Констанция подняла пакетик, лежащий рядом с диваном Адель, и молча протянула врачу.
— Почти чистый кокаин, — заметил доктор, попробовав порошок. — Гидрохлорид, крупнокристаллический, высококачественный. Обычно его разбавляют. У нее была привычка принимать именно такой кокаин?
Констанция промолчала. Она видела, как Мюллер дал ее подруге этот пакетик, вынув его не из коробки, а из склянки. Вместо разбавленного наркотика аптекарь дал Адель чистый препарат. Почему? Мюллер хотел, чтобы какой-то секрет навсегда умер вместе с Адель?
Аппарат равномерно подавал воздух. Удастся ли спасти девушку?
Констанция снова мысленно прокрутила все, что видела через детектоскоп, событие за событием… и внезапно вспомнила о странном письме и деньгах.
Оставив доктора сражаться за жизнь пациентки, она поспешила в аптеку.
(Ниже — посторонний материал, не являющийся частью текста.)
-- ==== Sys2Proof/Machine/Messages.lean ====
section
/-! DEFINITION. The message engine's instructions (R194 to R206): messages, calls, barriers, tags,
multicast and the journal. -/

namespace Sys2Proof.Machine

/-! Messages and calls (R195 to R198). -/

/-- A malformed destination coordinate (R195). -/
def destBad (a : Nat) : Bool := !inWindow a || bitOf a 38 || bitsOf a 33 0 != 0

-- DEDUCED, log 26. Safe.
/-- The header a receiver sees (R180); no rule states the source of a mailbox notice. -/
def msgHeader (m : Msg) : Nat :=
  m.tag.toNat * 2 ^ 48 + m.words.length * 2 ^ 43 + m.cls * 2 ^ 40 + m.status.toNat * 2 ^ 38 +
    (if m.hw && m.cls == 7 then Config.pick (m.ord * 2 ^ 80) % 2 ^ 21 * 2 ^ 10 else coordWord m.src / 2 ^ 33)

def msgPayload (m : Msg) : Nat := packBits 64 (m.words.map BitVec.toNat)

/-- The launch identifier of a context (R119). -/
def ctxLaunch (s : State) (f : Nat) : Word := BitVec.ofNat 64 (fld (ctxIdent s f) 63 32)

/-- A message leaves, its verdict a long result; a release one is held until R111 is met. -/
def sendMsg (w : RWord) (f : Nat) (x : Ctx) (cls dst : Nat) (tag : BitVec 16) (words : List Word) (call : Bool)
    (s : State) : State :=
  withEntry w.d 0 f s fun e s =>
    finish w.hdr f (pushMsg s
      { cls := cls, src := x.core, dst := dst, tag := tag, status := 0, words := words, call := call,
        launch := ctxLaunch s f, frame := f, slot := x.slot, entry := some e, held := qRel w.qual, ord := 0 })

/-- The destination check of SEND, CALLAT and SPAWN (R195, R197). -/
def withDest (w : RWord) (f : Nat) (s : State) (body : Ctx → Nat → State) : State :=
  match ctxOf s f with
  | none => s
  | some x =>
    let a := readReg s f w.a
    if destBad a then trapNow 0x0D 1 0 f s
    else if !inPart s (ctxPart s x) (winCluster a) then trapNow 0x0D 2 0 f s
    else body x (winCore a)

/-- SEND (R195). -/
def execSend (w : RWord) (s : State) : Out :=
  withIssue (.send w) w.hdr [w.a, w.b, w.c] s fun f s =>
    withDest w f s fun x dst =>
      sendMsg w f x (fld w.imm 2 0) dst (BitVec.ofNat 16 (readReg s f w.c))
        ((splitBits 64 (fld w.imm 8 4) (readReg s f w.b)).map (BitVec.ofNat 64)) false s

/-- The words of a task queue entry: the program counter and four arguments (R197). -/
def entryWords (s : State) (f : Nat) (w : RWord) : List Word :=
  BitVec.ofNat 64 (readReg s f w.b) :: (upFrom (idx w.c) 4).map fun k => BitVec.ofNat 64 (readReg s f (gSpec k))

/-- The registers CALLAT and SPAWN read. -/
def callSpecs (w : RWord) : List (BitVec 8) := [w.a, w.b] ++ (upFrom (idx w.c) 4).map gSpec

/-- CALLAT (R182, R197): holds while all 32 class 1 entries are reserved or occupied. -/
def execCallat (w : RWord) (s : State) : Out :=
  withIssue (.callat w) w.hdr (callSpecs w) s fun f s =>
    withDest w f s fun x dst =>
      if 32 ≤ (coreOf s x.core).reserved1 || (freeEntry s f).isNone then hold .retry f s
      else sendMsg w f x 0 dst (BitVec.ofNat 16 w.imm.toNat) (entryWords s f w) true
        (modCore s x.core fun c => { c with reserved1 := c.reserved1 + 1 })

/-- SPAWN (R197). -/
def execSpawn (w : RWord) (s : State) : Out :=
  withIssue (.spawn w) w.hdr (callSpecs w) s fun f s =>
    withDest w f s fun x dst => sendMsg w f x 0 dst 0 (entryWords s f w) false s

/-- REPLY (R198). -/
def execReply (w : RWord) (s : State) : Out :=
  withIssue (.reply w) w.hdr [w.a] s fun f s =>
    match ctxOf s f with
    | none => s
    | some x => match x.caller with
      | none => trapNow 0x0D 4 0 f s
      | some (c, tag, l) =>
        if x.replied then trapNow 0x0D 5 0 f s
        else
          let m := replyMsg x.core c tag 0 (BitVec.ofNat 64 (src s f w.a w.imm)) l
          finish w.hdr f (modCtx (pushMsg s { m with frame := f, held := qRel w.qual }) f fun x => { x with replied := true })

/-- Whether a message is for a context: one of class 1 for its launch, any other for its task, which the class was
bound to as it was queued (R179, R196). -/
def takesMsg (s : State) (f k : Nat) (m : Msg) : Bool :=
  if k = 1 then m.launch == ctxLaunch s f else some m.own == (ctxOf s f).map Ctx.bind
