-- DEDUCED, log 49. Unsafe.
/-- One write of a row is performed: bytes set their words full (R107, R290); one to a page whose home has gone out of reach
since is refused (R398). -/
def takePut (s : State) (core : Nat) : Put → PutEnd
  | .near flat n v => .done (engineStore s flat n v)
  | .empty flat => .done (setFull s flat false)
  | .paged t n v asked _ =>
    if targetWaits s (dieOf core) s.ord t then .held
    else if !targetReach s (dieOf core) t then .refused
    else .done (homeWriteIn [] asked s (.cluster (clusterOf core)) t n v)
  | .window a _ v => windowPut s core a v

/-- The offset that a refused write reports. -/
def putOff : Put → Nat
  | .window _ off _ => off
  | .paged _ _ _ _ off => off
  | _ => 0

-- DESIGN CHOICE, log 17. Unsafe.
/-- The write that comes next, any of its group (R108), and the writes left. -/
def nextPut (tick : Nat) : List (List Put) → Option (Put × List (List Put))
  | [] => none
  | [] :: rest => nextPut tick rest
  | (p :: ps) :: rest =>
    let i := Config.pick (tick * 2 ^ 80) % (ps.length + 1)
    some ((p :: ps).getD i p, (p :: ps).eraseIdx i :: rest)

/-! Rows. -/

/-- What a row came to: it waits for a bank, is read whole with its writes to come and what the engine keeps for
the rows after it, or faults. -/
inductive RowEnd where
  | wait
  | write (h : RowInHand) (batch : List Nat)
  | fault (z : CopyFault) (row : Nat)
  deriving DecidableEq, Repr

/-- Check a range, then go on with its place. -/
def withPlace (s : State) (core : Nat) (q : CopyCmd) (r : CopyRange)
    (body : State → Place → State × RowEnd) : State × RowEnd :=
  match checkRange s core q r with
  | (s, .held) => (s, .wait)
  | (s, .fail z) => (s, .fault z q.row)
  | (s, .ok p) => match p with
    | .window a => if windowHeld s core a r.size then (s, .wait) else body s p
    | _ => body s p

/-- Read a checked range, then go on with its bytes. -/
def withBytes (s : State) (core : Nat) (q : CopyCmd) (r : CopyRange) (p : Place)
    (body : State → Nat → State × RowEnd) : State × RowEnd :=
  match readPlace s core q p r.size r.off with
  | (s, .error z) => (s, .fault z q.row)
  | (s, .ok v) => body s v

/-- A row that is to be written to a checked range. -/
def finishRow (s : State) (core : Nat) (q : CopyCmd) (r : CopyRange) (p : Place) (oob : Bool) (d : CopyData) :
    State × RowEnd :=
  (s, .write { puts := placePuts s core q p r.size r.off d, oob := oob } q.batch)

/-- A row's elements at the destination's type (R288). -/
def convertRow (q : CopyCmd) (n v : Nat) : Nat :=
  if cqCv q = 1 then
    let st := segFmt q.sS
    let dt := cqTy q
    let ws := tyWidth st
    packBits (tyWidth dt) ((upFrom 0 (8 * n / ws)).map fun k =>
      (convert st dt { rm := 0, sat := qExtra q.word.qual % 2 == 1 } 1 (v / 2 ^ (ws * k) % 2 ^ ws)).1)
  else v

/-- A word repeated over `n` bytes. -/
def repeatWord (x : Word) (n : Nat) : Nat := packBits 64 (List.replicate (n / 8) x.toNat)

/-- The formats of the source and of the destination that pass (R282). -/
def srcFmts (q : CopyCmd) (t : Nat) : Bool := cqCv q != 1 || cvtPair t (cqTy q)
def dstFmts (q : CopyCmd) (t : Nat) : Bool := cqCv q == 0 || t == 0 || t == cqTy q

def srcRange (q : CopyCmd) (off n : Nat) : CopyRange :=
  { seg := q.sS, off := off, size := n, need := needRd, fmts := srcFmts q }
def dstRange (q : CopyCmd) (off n : Nat) : CopyRange :=
  { seg := q.sD, off := off, size := n, need := needWr, fmts := dstFmts q }

-- DEDUCED, log 49. Unsafe.
/-- A row from a source range to a destination range. -/
def moveRow (s : State) (core : Nat) (q : CopyCmd) (so dof n : Nat) : State × RowEnd :=
  let a := srcRange q so n
  let b := dstRange q dof (scaled q n)
  withPlace s core q a fun s pa =>
    withPlace s core q b fun s pb =>
      withBytes s core q a pa fun s v => finishRow s core q b pb false (.bytes (convertRow q n v))

-- DEDUCED, log 49. Unsafe.
/-- The bytes of a gathered row whose index is out of bound: under conversion from a source that has no element format the
spec gives the row no width. -/
def fillLen (s : State) (q : CopyCmd) : Nat :=
  if cqCv q = 1 && tyWidth (segFmt q.sS) == 0 then 8 * (Config.pick (s.tick * 2 ^ 80) % (cqLen q + 1)) else scaled q (cqLen q)

/-- Row `k` of a CGATH with index `i` (R286). -/
def gatherRow (s : State) (core : Nat) (q : CopyCmd) (i : Nat) : State × RowEnd :=
  let n := cqLen q
  if i < cqHi q then moveRow s core q (q.ra.toNat + i * n) (q.rb.toNat + q.row * scaled q n) n
  else
    let b := dstRange q (q.rb.toNat + q.row * fillLen s q) (fillLen s q)
    withPlace s core q b fun s pb => finishRow s core q b pb true (.bytes (repeatWord q.cfill (fillLen s q)))

/-- Row `k` of a CSCAT with index `i` (R286). -/
def scatterRow (s : State) (core : Nat) (q : CopyCmd) (i : Nat) : State × RowEnd :=
  let n := cqLen q
  if i < cqHi q then moveRow s core q (q.ra.toNat + q.row * n) (q.rb.toNat + i * scaled q n) n
  else (s, .write { puts := [], oob := true } q.batch)

/-- The index of row `k`, from the batch that is read at its first row (R286). -/
def withIndex (s : State) (core : Nat) (q : CopyCmd) (body : State → CopyCmd → Nat → State × RowEnd) : State × RowEnd :=
  if q.row % 8 = 0 then
    let m := min 8 (cqRows q - q.row)
    let r : CopyRange :=
      { seg := q.sI, off := cqLo q + 4 * q.row, size := 4 * m, need := needRd, align := 4 }
    withPlace s core q r fun s p =>
      withBytes s core q r p fun s v => body s { q with batch := splitBits 32 m v } (v % 2 ^ 32)
  else body s q (q.batch.getD (q.row % 8) 0)

/-! FP4 between lines and tiles (R289). -/

def fp4Fmts (t : Nat) : Bool := t == 0 || t == 14

/-- The line side's row. -/
def lineRange (q : CopyCmd) (g : Seg) (off need : Nat) : CopyRange :=
  { seg := g, off := off, size := cqLen q, need := need, geoms := [2], line := true
    fmts := fun t => if need = needRd then t == 14 else fp4Fmts t }

/-- The tile side, whole. -/
def tileRange (q : CopyCmd) (g : Seg) (off need : Nat) : CopyRange :=
  { seg := g, off := off, size := 1536 * (6 * (cqLen q / 256)), need := need, kinds := [1], geoms := [0, 1]
    fmts := fp4Fmts }

/-- Entry `b` of the band-scale table. -/
def bandRange (q : CopyCmd) (g : Seg) (b need : Nat) : CopyRange :=
  { seg := g, off := cqHi q + 4 * b, size := 4, need := need, align := 4, kinds := [1], geoms := [0, 1]
    fmts := fp4Fmts }

def placeFlat : Place → Nat
  | .near _ flat => flat
  | _ => 0

/-- Row `i` of tile `t` of a row of lines: the elements, and the containers. -/
def tileRowData (q : CopyCmd) (v t : Nat) : Nat :=
  let line := v / 2 ^ (2048 * (t / 6)) % 2 ^ 2048
  line / 2 ^ (256 * (t % 6)) % 2 ^ 256 +
    packBits 16 ((upFrom 0 8).map fun c =>
      line / 2 ^ (1536 + 9 * (8 * (t % 6) + c)) % 2 ^ 9 + if c = 0 then cpK q.word * 2 ^ 9 else 0) * 2 ^ 256

/-- The writes of row `i` of tile `t`: 32 bytes of elements and 16 of containers (R80). -/
def tileRowPuts (core : Nat) (q : CopyCmd) (flat i d t : Nat) : List Put :=
  let base := flat + 1536 * t
  nearPuts core q.swz true (base + 32 * i) 32 (.bytes (d % 2 ^ 256)) ++
    nearPuts core q.swz true (base + 1024 + 16 * i) 16 (.bytes (d / 2 ^ 256))
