-- ==== Sys2Proof/Machine/Core.lean ====
section
/-! DEFINITION. The machine as the host reads it. -/

def Sys2Proof.core : Host.Core := {
  State := Sys2Proof.Machine.State,
  Fault := Sys2Proof.Machine.Fault,
  Refusal := Sys2Proof.Machine.Refusal,
  step := Sys2Proof.Machine.step,
  reset := Sys2Proof.Machine.State.reset }
end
Мюллера уже увели, и не успел вмешаться оставленный за главного полицейский, как Констанция схватила использованный листок копировальной бумаги, перевернула и поднесла к свету.
В изумлении она прочла отпечатавшиеся на черном листке слова. Это было признание. Мюллер признавался доктору Мореланду Прайсу, что возглавлял своего рода наркотрест, рассылал повсюду курьеров вроде Бубенца, часто добавлял наркотики в выписанные доктором лекарства и неоднократно нарушал закон, выдавая лекарства по таким рецептам повторно. Признание было полным и убедительным.
Однако оно не удовлетворило Констанцию. Она не могла поверить, что Адель совершила самоубийство. Наверное, ее подруга знала какую-то тайну… Какую же?
Констанция вернулась в квартиру, где врач все еще трудился над своей пациенткой.
— Есть изменения? — тревожно спросила Констанция.
Вместо ответа доктор кивнул на неподвижную девушку на кровати и на мгновение остановил аппарат.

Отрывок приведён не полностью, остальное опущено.